Perhaps I feel too strongly about this--but I know only too well what the life of the Jew in Vienna is today. I know of the terror and despair, and of the unbelievable difficulties each man and woman endures, and tries to solve, in connection with obtaining the U.S. visa. I want to say again that the Vienna Consulate has on its Visa Division staff men of ability and sympathy, who work as much as possible with the individual in mind, but they can only do what the U. S. immigration law permits. (I cannot endorse the physician at the Consulate, but his attitude is subject for another memorandum!) But it seems to me that if the U.S. wants to make a new ruling due to the war, etc., that it must make it openly and give the reasons. We cannot continue to let these tragic people go on hoping that if they comply with every requirement, if they get all the special documents required (Marks are increasingly needed by the Jews just to live), if they nerve themselves for the final interview at the Consulate, they may just possibly be the lucky ones to get visas when we know that practically no one is granted visas in Germany today. As thee knows, the whole question of affidavits is involved --irrevocable trust funds as required by the Consulate--we can't go out to individuals in this country for this basic cooperation when we know that regardless of what we or the applicant does, he is not going to get the visa.

Thee understands that this is a confidential report for thee to have as background.

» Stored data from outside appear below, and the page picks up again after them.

-- ==== Sys2Proof/Syntax.lean ====
section
/-! DEFINITION. The eight commands of GUS-CRC (spec/30_encoding.md R92, spec/opcode_table.json). A command is
this block's analogue of an instruction (spec/00_scope.md R11). -/

namespace Sys2Proof

/-- One constructor per row of the opcode map R92. The operands are the encoded fields of R91, as the
unsigned numbers the spec reads them as; every other operand is an implicit register. -/
inductive Instr where
  /-- CFG, opcode 0x01: construct the calculator from the staging registers (R130). -/
  | cfg
  /-- LOOKUP, opcode 0x02: construct the calculator of the variant NAME names (R160). -/
  | lookup
  /-- ENUM idx, opcode 0x03: write the canonical name of entry `idx` to ONAME (R162). -/
  | enum (idx : Nat)
  /-- CALC, opcode 0x10: CRC of BUF by the engine the width selects (R180). -/
  | calculate
  /-- CALCT, opcode 0x11: CRC of BUF by the table engine (R141). -/
  | calct
  /-- CALCD, opcode 0x12: CRC of BUF by the bit-serial engine (R151). -/
  | calcd
  /-- REFLECT w, opcode 0x20: bit-reflect OPA over `w` bits (R111). -/
  | reflect (w : Nat)
  /-- CHECK, opcode 0x30: known-answer test of the calculator (R170). -/
  | check
  deriving DecidableEq, Repr

end Sys2Proof
end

I do hope that the question can be given very careful study, and a decision reached which will in some measure allay the mental suffering of so many persons. We could alleviate a lot of the mental suffering , of course, by restoring the normal visa program for the applicants in Germany.

Naturally I am fully aware of the almost insuperable difficulties of travel from Germany. Greece is now closed to those who would have attempted to go via that country through the Mediterranean to Lisbon. Spain now refuses a transit visas to anyone with a "J" on his passport. The route via Siberia and Japan is the only one open, and it offers tremendous difficulties. But our government should make its own position absolutely clear , and I do hope the several refugee committees can get this matter satisfactorily outlined.